Estava perto. Extremamente perto de nós. Tenha a certeza de que, próximo demais do público, um palco qualquer se torna extremamente perigoso: um barril de pólvora pronto para explodir ao menor sinal de movimento.
Quando as luzes se apagam, o movimento começa. Movem-se os gritos. Os gritos e os risos escapam de sua boca. Da menina diante de nós, brincando e correndo por trás das cortinas.
A Menina é um espetáculo de rara beleza. Sua simplicidade cênica é genuína e torna verossímil a dualidade que rege o universo daquela criança: a casa e a rua – no caso, a escola. Sendo a rua o cenário do confronto, das inquietações, e a casa, sua concha, seu porto seguro.
A menina conversa consigo mesma, e conosco. Olha-nos nos olhos, sorri e se envergonha. Sem vergonha, sem máscaras. O carinho por sua mãe, o cuidado que ela lhe tem, a cumplicidade. E suas ideias brotando, sua forma de ver o mundo, em ebulição. Suas descobertas metafísicas e psicológicas, as verdades absolutas, as relativas.
As memórias da criança misturam-se às nossas, a menina se mistura à mulher, até que nos percebemos voando em seus pensamentos, em sua cabeça. Flanando por armários, portas, janelas, máquinas de costura e pátios sem qualquer poeira, vívidos, vivos. Cheios de luz e calor.
A intérprete, Fabíola Buzim, com energia, talento e precisão, colore o monólogo com uma paleta recheada de personagens peculiares e reconhecíveis tanto nos trejeitos quanto nos remendos. A dança de seus dedos e mãos é fluída e narrativa como os de Júlio Adrião em A Descoberta das Américas.

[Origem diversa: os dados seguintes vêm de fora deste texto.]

-- ==== Sys2Proof/Machine/Load.lean ====
section
/-!
DEFINITION. The loading of a plan: the yard's mailbox answers (R330, R332), the forming and dissolving of partitions (R26, R28, R58),
and LOAD itself, from the image to a partition that waits for plan frame 0 (R333, R334, R467).
-/

namespace Sys2Proof.Machine

/-! ## The mailbox (R330) -/

/-- Requests claimed. -/
def State.reqIndex (s : State) : Nat := Mem.nat s.yard.mailbox 0 8

/-- Responses written. -/
def State.respIndex (s : State) : Nat := Mem.nat s.yard.mailbox 8 8

/-- The packet of request n. -/
def State.request (s : State) (n : Nat) : BitVec 512 :=
  BitVec.ofNat 512 (Mem.nat s.yard.mailbox (0x1000 + 64 * (n % 64)) 64)

/-- CMD of a request. -/
def reqCmd (r : BitVec 512) : Nat := bits r 16 8

/-- ARG k of a request. -/
def reqArg (r : BitVec 512) (k : Nat) : Nat := bits r (64 + 64 * k) 64

/-- The connection that wrote request n (R331): none before its packet is whole in its slot. -/
def State.requesterOf (s : State) (n : Nat) : Option Nat :=
  (s.yard.requester.find? (fun x => decide (x.1 = n % 64))).map (fun x => x.2)

/-- Request n is the next to be answered, and it is here. -/
def State.requestDue (s : State) (n : Nat) : Bool :=
  decide (s.yard.boot = .running) && decide (n = s.respIndex) && decide (n < s.reqIndex) && (s.requesterOf n).isSome

/-- The response to request n with a status and ARG0 (R330). -/
def State.respond (s : State) (n status arg0 : Nat) : State :=
  let r := s.request n
  let a : BitVec 512 := setBits (setBits (r &&& 0xFFFFFFFFFFFFFFFF) 24 8 status) 64 64 arg0
  let m := Mem.writeN (Mem.writeN s.yard.mailbox (0x2000 + 64 * (n % 64)) (leBytes 64 a.toNat)) 8 (leBytes 8 (n + 1))
  { s with yard := { s.yard with
      mailbox := m
      requester := s.yard.requester.filter (fun x => decide (x.1 ≠ n % 64)) } }

/-- A request refused: the status, and the rule in the error log. -/
def State.refuse (s : State) (n status rule : Nat) : State := (s.log (.note rule n)).respond n status 0

/-! ## Forming a partition (R26, R28, R58, R304) -/

/-- The partitions that hold bents of a set. -/
def State.holders (s : State) (bents : BitVec 8) : List PartId :=
  (List.finRange 8).filter (fun q => (s.part q).formed && decide ((s.part q).hdr.bents &&& bents ≠ 0))

/-- Every bent of a set is healthy (R28, R52, R338). -/
def State.bentsHealthy (s : State) (bents : BitVec 8) : Bool :=
  (List.finRange 8).all (fun t => !bents.getLsbD t.val ||
    (!(s.bents.get t).retired && (s.bents.get t).badChannels.isEmpty && decide (12 ≤ (s.healthyOf t).length)))

/-- Frames of LPDDR-6 that an image's entries name meet frames that a pre-empted plan keeps (R304). -/
def State.framesTaken (s : State) (img : List Byte) : Bool :=
  match tableOf img (memHeader img) with
  | none => false
  | some tt =>
    s.parts.toList.any (fun p => decide (p.mode = .preempted) && (List.finRange 8).any (fun t =>
      (p.heldFrames t).any (fun a => ({ Part.reset with tt := tt } : Part).heldFrames t |>.any (fun b =>
        decide (a.1 < b.1 + b.2) && decide (b.1 < a.1 + a.2)))))

/-- What the yard does with a plan (R28, R304): it loads now; it waits, lower-priority holders of its bents being pre-empted; or it is
refused. -/
inductive Forming where
  | now
  | waits (preempt : List PartId)
  | refused (rule : Nat)
deriving DecidableEq, Repr

/-- The decision of R28 on an image. -/
def State.forming (s : State) (img : List Byte) : Forming :=
  let h := storyHeader img
  if Config.memoryOk = false then .refused 2
  else if imageOk img = false then .refused 333
  else if storyOk h = false then .refused 34
  else
    let q : PartId := Fin.ofNat 8 (storyPart h)
    let own := s.holders (storyBents h)
    let lower := own.filter (fun o => decide ((s.part o).mode ≠ .stopped) && decide ((s.part o).hdr.prio < storyPrio h))
    if (s.part q).mode = .stopped ∨ own.any (fun o => decide ((s.part o).mode = .stopped)) = true then .waits lower
    else if s.bentsHealthy (storyBents h) = false then .refused 28
    else if (s.part q).mode ≠ .unformed then .refused 28
    else if own = [] then (if s.framesTaken img then .waits [] else .now)
    else .waits lower
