-- ==== Sys2Proof/Machine/Recover.lean ====
section
/-!
DEFINITION. Rollback and what follows from it (R184, R185, R203, R291 to R296, R301), pre-emption (R57 to R60, R303, R304), and the
checkpoints and recovery of a pod plan (R307, R325, R327).
-/

namespace Sys2Proof.Machine

/-! ## The stall of a rollback (R291) -/

/-- Cycles of a bay from its witness to now (R291): pole cycles, and those in which it issued during holds (R468). -/
def State.sinceWitness (s : State) (b : BayId) : Nat :=
  let w := (s.bay b).window
  ((s.now b : Int) - (w.openT + w.openLead)).toNat

/-- Clock cycles of the stall of a bay's rollback in the present pole cycle (R291). -/
def State.stallLen (s : State) (b : BayId) : Nat := 2 * (64 + s.sinceWitness b) + 16

/-- The stall of a bay's rollback begins with the end of this pole cycle, to be told by one slip record (R45, R291, R294). -/
def State.beginStall (s : State) (q : PartId) (b : BayId) (n : Nat) : State :=
  let x := s.bayStop b 1
  s.onPart q (fun p => { p with
    stall := max p.stall n
    stallStops := if p.stallStops.any (fun y => decide (y.slip.bay = b.val)) then p.stallStops
      else p.stallStops ++ [{ x with clock := s.clock + p.k }] })

/-- A page was brought in the stall of a bay (R45). -/
def Part.notePage (p : Part) (b : BayId) : Part :=
  { p with stallStops := p.stallStops.map (fun y => if y.slip.bay = b.val then { y with slip := { y.slip with kind := 2 } } else y) }

/-! ## Outcomes (R293, R301) -/

/-- A fault of a bay that runs no task, which has none to trap or to retire: it is recorded alone (log 104). -/
def State.noTask (s : State) (b : BayId) : Bool := decide ((s.bay b).mode ≠ .running)

/-- The trap entry of a fault handled by rollback, at the end of the cycle (R293, R297, R301): TBUNDLE is the bundle's code address,
and a free value for a fault of no bundle. -/
def State.trapAfter (s : State) (b : BayId) (p : Pending) (repeated : Bool) (cls : Nat) : State :=
  let w : Word × State :=
    match p.code with
    | some c => (BitVec.ofNat 64 c, s)
    | none => s.freeWord
  if w.2.noTask b then w.2.logFault b 2 cls (causeCode p.fault.cause) p.fault.info
  else
    let active := (s.bay b).handlerActive
    let pad := (s.bay b).padE
    let s1 := w.2.takeTrap b p.fault repeated cls w.1
    let s2 := s1.onBay b (fun x => { x with closing := .none })
    if active = false ∧ pad = true ∧ cls = 2 then s2.logFault b 4 cls (causeCode p.fault.cause) p.fault.info else s2

/-- The pending fault of a bay is over. -/
def State.settled (s : State) (b : BayId) : State := s.onBay b (fun x => { x with pending := none })

/-- Restarts of the rollback of a bay in the present pole cycle: none before its page has been brought once (R293). -/
def Part.restartsOf (p : Part) (b : BayId) : Option Nat := (p.resuming.find? (fun r => decide (r.1 = b))).map (fun r => r.2)

/-- The yard cannot bring a page: trap entry with CLASS 3 (R301). The pole cycle ends with the stall. -/
def State.escalate (s : State) (q : PartId) (b : BayId) (p : Pending) : State :=
  (((s.beginStall q b (s.stallLen b)).trapAfter b p false 3).settled b).onPart q (fun y => { y with
    resuming := y.resuming.filter (fun r => decide (r.1 ≠ b)) ++ [(b, 0)] })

Sua alegria contagia a peça e, ao final dela, é impossível não desejar cumprimentar aquela menina-mulher. Dar-lhe um abraço e dividir reminiscências, lembranças evocadas pelas questões familiares que, com invulgar sensibilidade, são costuradas dramaturgicamente.
Foi uma noite emocionante a de 5 de abril no pequenino Teatro Cândido Mendes de Ipanema.